/-- R17, R23, R100, R206, R207, R415 to R417, R420 to R426, R428: reset and what service mode may do; the failures of units; the
halving of the suspicion scores; a control core that restarts, its firmware checked again. Signatures and the header of an
image are opaque (assumption log 45); what an event brings from outside is its operand (assumption log 25, 48). That the
other bytes of device memory stay across a reset is assumption log 46, and the HOLD of a record of 0xA003 assumption log 70.
Signatures are opaque (assumption log 45); what an event brings from outside is its operand (assumption log 25, 48). -/
def Obligations.HealthEvents : Prop :=
  (∀ s : State, ∃ t, Happens .moduleReset s t ∧ t.threads = [] ∧ t.fgs = [] ∧ t.blocks = [] ∧ t.paths = [] ∧ t.ctxs = [] ∧
    t.ctl = State.reset.ctl ∧ t.links = State.reset.links ∧ t.sched = State.reset.sched ∧ t.sync = State.reset.sync ∧ t.eng = State.reset.eng ∧
    t.mem.keySlots = [] ∧ t.mem.l1 = [] ∧ t.mem.slice = [] ∧ t.mem.tlb = [] ∧ t.mem.sram = [] ∧
    t.map.version = s.health.storedVersion + 1 ∧ t.health.storedVersion = s.health.storedVersion + 1 ∧
    t.health.quarantine = s.health.quarantine ∧ (∀ c ∈ s.health.quarantine, c < 256 → (t.map.unit (1 + c)).1 = 2) ∧
    t.health.strap = decide (s.ev.a = 1) ∧ t.health.novig = (s.ev.a = 1 || !s.accepts s.health.bankA) ∧
    (s.ev.a ≠ 1 → s.accepts s.health.bankA = true →
      t.map.fwLine = Config.fwLine s.health.bankA % 256 ∧ t.health.secCounter = Config.fwSec s.health.bankA) ∧
    t.health.restarts = 0 ∧ t.health.shadowLog = [] ∧
    (∀ a, 0x4000 ≤ a → a < 0x4010 → cellGet t.mem.phys a = 0) ∧ (∀ a, 0x400000 ≤ a → a < 0x600000 → cellGet t.mem.phys a = 0) ∧
    (Memory.wf s.mem.phys = true → ∀ a, (a < 0x4000 ∨ 0x4010 ≤ a) → (a < 0x400000 ∨ 0x600000 ≤ a) → cellGet t.mem.phys a = cellGet s.mem.phys a)) ∧
  (∀ s : State, s.health.novig = true →
    let img := s.ev.data
    let test := Config.selfTest s.fresh
    s.accepts img = ((Config.verifies Config.jexxiaKey img || (s.health.buyerKey.any fun k => Config.verifies k img)) &&
      s.health.secCounter ≤ Config.fwSec img) ∧
    (s.writeBank img).health.bankA = img ∧
    Happens .novigImageUpdate s (if s.accepts img then (s.writeBank img).moduleReset (recs16 test.length test) s.health.strap else s) ∧
    Happens .novigQuarantineClear s { s with health := { s.health with quarantine := [], secCounter := s.health.secCounter + 1 } } ∧
    (s.health.buyerKey = none → Happens .buyerKeyAdd s (if Config.verifies Config.jexxiaKey s.ev.data || Config.verifies Config.firmwareKey s.ev.data
      then { s with health := { s.health with buyerKey := some (s.ev.data.take 1952), secCounter := s.health.secCounter + 1 } } else s)) ∧
    (s.health.buyerKey ≠ none → Happens .buyerKeyAdd s s)) ∧
  (∀ s : State, s.health.novig = false →
    Happens .novigImageUpdate s s ∧ Happens .novigQuarantineClear s s ∧ Happens .buyerKeyAdd s s) ∧
  (∀ s : State, s.ev.a = 0 → s.ev.b < 256 →
    let x := s.record { die := dieOfCore s.ev.b, code := 0xA003, core := s.ev.b }
    let h := x.halve
    let susp := h.ctl.susp.modify s.ev.b fun v => Nat.min (v + 2048) 65535
    let y := { h with ctl := { h.ctl with susp := susp } }
    (susp.getD s.ev.b 0 < s.ctl.chkQthr → s.health.quarantine.Nodup → Happens .sramUncorrectable s y) ∧
    (s.ctl.chkQthr ≤ susp.getD s.ev.b 0 → s.map.coreLive s.ev.b = true → Happens .sramUncorrectable s
      (State.publish { y with health := { y.health with quarantine := (y.health.quarantine ++ [s.ev.b]).eraseDups } }
        (s.map.units.modify s.ev.b fun u => (2, u.2))))) ∧
  (∀ s : State, let x := s.record { die := 0, code := 0xA003 }
    (s.ev.a = 1 → (s.ev.c = 0 ∨ 64 < s.ev.c) → Happens .sramUncorrectable s x) ∧
    (s.ev.a = 1 → 0 < s.ev.c → s.ev.c ≤ 64 → Happens .sramUncorrectable s { x with health := { x.health with
      sliceErrs := (s.health.sliceErrs.filter fun e => s.ctl.devTime < e.2 + 3600000000000) ++ [(s.ev.c - 1, s.ctl.devTime)] } }) ∧
    (s.ev.a = 3 → Happens .sramUncorrectable s (x.restartCore (s.ev.b % 4)))) ∧
  (∀ s n, s.ev.a = 2 → (s.sync.nets.filter fun n => !n.dom && n.home = s.ev.b)[s.ev.c]? = some n → Happens .sramUncorrectable s
    ((s.record { die := 0, code := 0xA003 }).loseNet n 0x5002)) ∧
  (∀ s : State, ∃ t, Happens .stackUncorrectable s t ∧ t.mem.phys = s.mem.phys ∧ s.ev.a % 2 ^ 39 / 16 ∈ t.mem.poison ∧
    (∀ b, b ≠ s.ev.a % 2 ^ 39 / 16 → (b ∈ t.mem.poison ↔ b ∈ s.mem.poison)) ∧
    t.opr.waiting = s.opr.waiting ++ [{ die := 0, code := 0xA004, time := s.ctl.devTime }]) ∧
  (∀ s : State, ∃ t, Happens .patrolScrub s t ∧ t.mem.phys = s.mem.phys ∧
    ∀ b, b ∈ t.mem.poison ↔ b ∈ s.mem.poison ∨ ∃ k, k < 8 ∧ s.ev.b.testBit k = true ∧ b = (s.ev.a / 128 * 128 + 16 * k) % 2 ^ 39 / 16) ∧
  (∀ s : State, s.ev.a < 256 → s.ev.b < 4 → s.ev.c < 33 → (s.map.units.getD s.ev.a (3, 0)).1 < 2 →
    let u := s.map.units.getD s.ev.a (3, 0)
    let bad := bits u.2 (6 * s.ev.b) 6
    (bad = 63 → Happens .laneFailure s (s.publish (s.map.units.set s.ev.a (1, setBits u.2 (6 * s.ev.b) 6 s.ev.c)))) ∧
    (bad ≠ 63 → bad ≠ s.ev.c → Happens .laneFailure s (s.publish (s.map.units.set s.ev.a (3, u.2))))) ∧
  (∀ s : State, let lost := fun k => s.publish (s.map.units.modify k fun u => (3, u.2))
    (s.ev.a < 64 → 16 < s.sliceErrors s.ev.a → Happens .sliceErrorRateFail s (lost (256 + s.ev.a))) ∧
    (s.sliceErrors s.ev.a ≤ 16 → Happens .sliceErrorRateFail s s) ∧
    (s.ev.a < 8 → Happens .stackLost s (lost (320 + s.ev.a))) ∧
    (s.ev.a < 256 → Happens .coreSelftestFail s (lost s.ev.a)) ∧
    -- a change of the width, and one of the rate alone, which no field of the map shows
    (s.ev.a < 2 → s.ev.b < 32 →
      let us := s.map.units.set (360 + s.ev.a) (if s.ev.b = 0 then (3, 0) else (0, s.ev.b))
      (s.ev.c ≠ 1 → Happens .pcieLinkChange s (s.publish us)) ∧ (s.ev.c = 1 → Happens .pcieLinkChange s (s.newMap us)))) ∧
  (∀ s : State, let due := s.health.halfDue.filter fun d => d < s.ctl.devTime
    Happens .suspicionHalving s s.halve ∧ (due = [] → s.halve = s) ∧
    (due ≠ [] → s.halve = { s with
      ctl := { s.ctl with susp := s.ctl.susp.map fun v => v / 2 ^ due.length }
      health := { s.health with halfDue := s.health.halfDue.filter fun d => s.ctl.devTime ≤ d } })) ∧
  (∀ s : State, ∃ t, Happens .controlCoreRestart s t ∧ t.health.restarts = Nat.min 255 (s.health.restarts + 1) ∧
    (∀ b ∈ t.blocks, b.core ≠ 256 + s.ev.a % 4) ∧ t.health.novig = (s.health.novig || !s.accepts s.health.bankA) ∧
    (t.health.novig = false → t.map.fwLine = Config.fwLine s.health.bankA % 256 ∧ t.health.secCounter = Config.fwSec s.health.bankA))
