-- ==== Sys2Proof/Tests/Slice0.lean ====
section
/-! SUPPORT. The model's own tests: ill-formed terms that the check refuses; words written out from the encodings of
the spec; and for every statement with hypotheses a concrete state and operands that meet them. -/
namespace Sys2Proof.Tests
set_option Elab.async false
open Machine Claim

/-! ### WellFormed: a term that each check refuses, with the code of R77 that it stands for -/

/-- The code of the check of R77 that refuses the instruction. -/
def refusal (i : Instr) : Option Nat := (staticCheck i).map (·.code)
/-- A sum of two registers, unguarded. -/
def sum : FmtA := { d := 2, a := 0, fn := 0, ib := 0, ic := 0, gn := 0, gp := 7, b := 1, c := 0, ty := 6, rm := 0, st := 0, u := 0 }
/-- A division: in format L, C is 248. -/
def quot : FmtL := { d := 2, a := 0, sb := 0, la := 0, gn := 0, gp := 7, b := 1, c := 248, tail := 0x180 }

theorem test_wf_accepts : (Instr.add sum).wf = true ∧ (Instr.div quot).wf = true := by decide
/-- C of ADD is reserved, and C of DIV must hold 248 (R69, R127). -/
theorem test_wf_refuses_reserved_fields : refusal (.add { sum with c := 3 }) = some 0x1002 ∧ refusal (.div { quot with c := 0 }) = some 0x1002 := by decide
/-- TRET takes FN 0 alone, MOV no A (R103, R127). -/
theorem test_wf_refuses_in_the_first_word : refusal (.tret { d := 0, a := 0, fn := 1, gn := 0, gp := 7, cr := 0, imm := 0 }) = some 0x1002
    ∧ refusal (.mov { sum with a := 1 }) = some 0x1002 := by decide
/-- Reserved TY, RM, ST and U (R68, R69), and a uniform instruction under a guard (R122). -/
theorem test_wf_refuses_coded_values : refusal (.add { sum with ty := 0x0B }) = some 0x1002 ∧ refusal (.add { sum with rm := 1 }) = some 0x1002 ∧
    refusal (.add { sum with st := 1 }) = some 0x1002 ∧ refusal (.add { sum with u := 3 }) = some 0x1002 ∧
    refusal (.add { sum with u := 2, gp := 0 }) = some 0x1002 := by decide
/-- A destination that holds 248, an odd pair, a pair past the last register (R66). -/
theorem test_wf_refuses_registers : refusal (.add { sum with d := 248 }) = some 0x1009 ∧ refusal (.add { sum with d := 3, ty := 7, b := 4 }) = some 0x1009 ∧
    refusal (.add { sum with a := 247, d := 4, b := 4, ty := 7 }) = some 0x1009 := by decide
/-- A temporary as the destination of a long-latency instruction, a link from 240 up, a vector code from 64 up in a
uniform position (R66, R149). -/
theorem test_wf_refuses_places : refusal (.div { quot with d := 240 }) = some 0x1009 ∧
    refusal (.call { off := 4, gn := 0, gp := 7, x := 240, fn := 0, low := 0 }) = some 0x1009 ∧ refusal (.add { sum with u := 1, b := 64 }) = some 0x1009 := by decide
/-- A mask above 11, a predicate above 7, a barrier above 15 (R66). -/
theorem test_wf_refuses_numbers : refusal (.join { sum with d := 0, a := 12, b := 0, ty := 0 }) = some 0x1009 ∧
    refusal (.setp { sum with d := 8 }) = some 0x1009 ∧ refusal (.bartest { sum with d := 8, a := 16, b := 0, ty := 0 }) = some 0x1009 := by decide
/-- An event of the table has no encoding. -/
theorem test_wf_refuses_events : (Instr.moduleReset).wf = false ∧ encode .moduleReset = [] := by decide

/-- A temporary that no earlier instruction of its clause wrote is refused, one that was written is not (R77 step 6). -/
theorem test_check_temporaries :
    (checkInstrs 240 0 1 (encode (.add { sum with a := 240 })) 1 []).map (·.code) = some 0x1008 ∧
    checkInstrs 240 0 2 (encode (.add { sum with d := 240 }) ++ encode (.add { sum with a := 240 })) 1 [] = none := by decide
/-- A header that is none, one with COUNT 0, one whose WORDS is wrong; an opcode that is not allocated, one of another
class, a clause-ending instruction that is not the last (R77). -/
theorem test_check_clauses :
    let nop := encode (.nopShort { off := 0 })
    let codes := fun ws => (checkClause 32 ws).map (·.code)
    codes (0x90010100 :: nop) = some 0x1006 ∧ codes (0xA0010000 :: nop) = some 0x1005 ∧ codes (0xA0020100 :: nop) = some 0x1007 ∧
    codes [0xA0010100, 0] = some 0x1001 ∧ codes (0xA0020100 :: encode (.div quot)) = none ∧
    codes (0xA0020100 :: encode (.mma { quot with d := 248, a := 0, b := 248, tail := 0 })) = some 0x1003 ∧
    codes (0xA0020200 :: (encode (.exitShort { off := 0 }) ++ nop)) = some 0x1004 ∧
    codes (0xA0010100 :: encode (.exitShort { off := 0 })) = none := by decide
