-- ==== Sys2Proof/Word.lean ====
section
/-! DEFINITION. The word types of the SQ4: bytes on the SPI lines and the small index types its blocks are numbered by. -/

namespace Sys2Proof

/-- A byte of a frame (chapter 11: eight bits, most significant first). -/
abbrev Byte := BitVec 8

/-- A host port, P0 to P3 (chapter 0, "Names"). -/
abbrev Port := Fin 4

/-- A lamp, L0 to L3 (chapter 0, "Names"). -/
abbrev Lamp := Fin 4

/-- A slot of the Alert Table, 0 to 29 (R1, Table 1.1). -/
abbrev SlotNo := Fin 30

/-- A pattern number, which names one entry of the Pattern Directory, 0 to 31 (R71). -/
abbrev PatNo := Fin 32

end Sys2Proof
end

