-- ==== Sys2Proof/Syntax.lean ====
section
/-! DEFINITION. The commands of the SQ4: one constructor per row of spec/opcode_table.json, in the table's order.
A command is one whole, indivisible step of the part (95_what_each_step_holds.md). Its operands are what the world
outside the part contributes to that step: a port, a pin level, a measured value, or which of several like timers is
taken. What a request carries travels in its frame and is read from the inbound queue. -/

namespace Sys2Proof

/-- What an idle check finds on the sounder loop (R108). -/
inductive Loop where
  | continuity   -- continuity through the transducer
  | noContinuity -- no continuity
  | lowPath      -- a path of far lower resistance than the transducer, or to a supply or to ground
  deriving DecidableEq, Repr

/-- The two buttons whose accepted release has no effect (R93, Table 5.2). -/
inductive PlainButton where
  | ack | silence
  deriving DecidableEq, Repr

/-- The level of a pin. -/
inductive Level where
  | low | high
  deriving DecidableEq, Repr

inductive Instr where
  /-- POWER_ON_RESET: supply is first applied. -/
  | powerOnReset
  /-- PIN_RESET: RESET_N is asserted. -/
  | pinReset
  /-- RESET_END: a reset ends with the straps PROF1 and PROF0 at these levels. -/
  | resetEnd (prof1 prof0 : Level)
  /-- TICK: a 1 ms tick of the Time Base. -/
  | tick
  /-- CLKIN_STOP: CLKIN becomes absent. -/
  | clkinStop
  /-- CLKIN_RESUME: CLKIN returns. -/
  | clkinResume
  /-- STEP_WORD_PARITY_LOSS: the parity of the step word at this index becomes bad. -/
  | stepWordParityLoss (index : Nat)
  /-- CHIP_SELECT_FALL: the port's chip select falls. -/
  | chipSelectFall (p : Port)
  /-- CHIP_SELECT_RISE: the port's chip select rises. -/
  | chipSelectRise (p : Port)
  /-- UNKNOWN_KIND: the Executor takes a request whose kind byte names no request kind. -/
  | unknownKind
  /-- HELLO: the Executor takes a HELLO. -/
  | hello
  /-- BYE: the Executor takes a BYE. -/
  | bye
  /-- SUBSCRIBE: the Executor takes a SUBSCRIBE. -/
  | subscribe
  /-- RAISE: the Executor takes a RAISE. -/
  | raise
  /-- CLEAR: the Executor takes a CLEAR. -/
  | clear
  /-- ACK: the Executor takes an ACK. -/
  | ack
  /-- ACK_ALL: the Executor takes an ACK_ALL. -/
  | ackAll
  /-- SILENCE: the Executor takes a SILENCE. -/
  | silence
  /-- ALERT_INFO: the Executor takes an ALERT_INFO. -/
  | alertInfo
  /-- ALERT_LIST: the Executor takes an ALERT_LIST. -/
  | alertList
  /-- PATTERN_DEFINE: the Executor takes a PATTERN_DEFINE. -/
  | patternDefine
  /-- PATTERN_APPEND: the Executor takes a PATTERN_APPEND. -/
  | patternAppend
  /-- PATTERN_COMMIT: the Executor takes a PATTERN_COMMIT. -/
  | patternCommit
  /-- PATTERN_DELETE: the Executor takes a PATTERN_DELETE. -/
  | patternDelete
  /-- PATTERN_INFO: the Executor takes a PATTERN_INFO. -/
  | patternInfo
  /-- PATTERN_READ: the Executor takes a PATTERN_READ. -/
  | patternRead
  /-- STATUS: the Executor takes a STATUS. -/
  | status
  /-- CONFIG_GET: the Executor takes a CONFIG_GET. -/
  | configGet
  /-- CONFIG_SET: the Executor takes a CONFIG_SET. -/
  | configSet
  /-- STEP_END: the step timer has reached 0. -/
  | stepEnd
  /-- ESCALATION_EXPIRY: the escalation deadline of the record in this slot has reached 0. -/
  | escalationExpiry (slot : Nat)
  /-- MUTE_TIMER_EXPIRY: the mute timer has reached 0. -/
  | muteTimerExpiry
  /-- KEEPALIVE_EXPIRY: the port's keepalive timer has reached 0. -/
  | keepaliveExpiry (p : Port)
  /-- LINE_SAMPLE: the line sample timer expires; `sense` is the sense code a drive sample would measure and
  `loop` what an idle check would find at that moment (R106 to R108). -/
  | lineSample (sense : Byte) (loop : Loop)
  /-- DEBOUNCE_SAMPLE: the levels found on BTN_ACK, BTN_SIL and BTN_TEST at a tick. -/
  | debounceSample (ackPin silencePin testPin : Level)
  /-- PANEL_ACK: an accepted ACK press is handed on. -/
  | panelAck
  /-- PANEL_SILENCE: an accepted SILENCE press is handed on. -/
  | panelSilence
  /-- BUTTON_RELEASE_ACCEPTED: an accepted release of ACK or SILENCE is handed on. -/
  | buttonReleaseAccepted (b : PlainButton)
  /-- LAMP_TEST_BEGIN: an accepted TEST press is handed on. -/
  | lampTestBegin
  /-- LAMP_TEST_END: an accepted TEST release is handed on. -/
  | lampTestEnd
  /-- FLASH_CLOCK_TICK: the flash clock advances at a tick. -/
  | flashClockTick
  /-- SCK_RISING_EDGE: a rising edge of the port's SCK with SDI at this level. -/
  | sckRisingEdge (p : Port) (sdi : Level)
  deriving DecidableEq, Repr

end Sys2Proof
end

* The task
Among the lines above, find those with the word "none" and list them.

* Task answer
    (s.health.buyerKey = none → Happens .buyerKeyAdd s (if Config.verifies Config.jexxiaKey s.ev.data || Config.verifies Config.firmwareKey s.ev.data
    (s.health.buyerKey ≠ none → Happens .buyerKeyAdd s s)) ∧
    checkInstrs 240 0 2 (encode (.add { sum with d := 240 }) ++ encode (.add { sum with a := 240 })) 1 [] = none := by decide
/-- A header that is none, one with COUNT 0, one whose WORDS is wrong; an opcode that is not allocated, one of another
    codes [0xA0010100, 0] = some 0x1001 ∧ codes (0xA0020100 :: encode (.div quot)) = none ∧
    codes (0xA0010100 :: encode (.exitShort { off := 0 })) = none := by decide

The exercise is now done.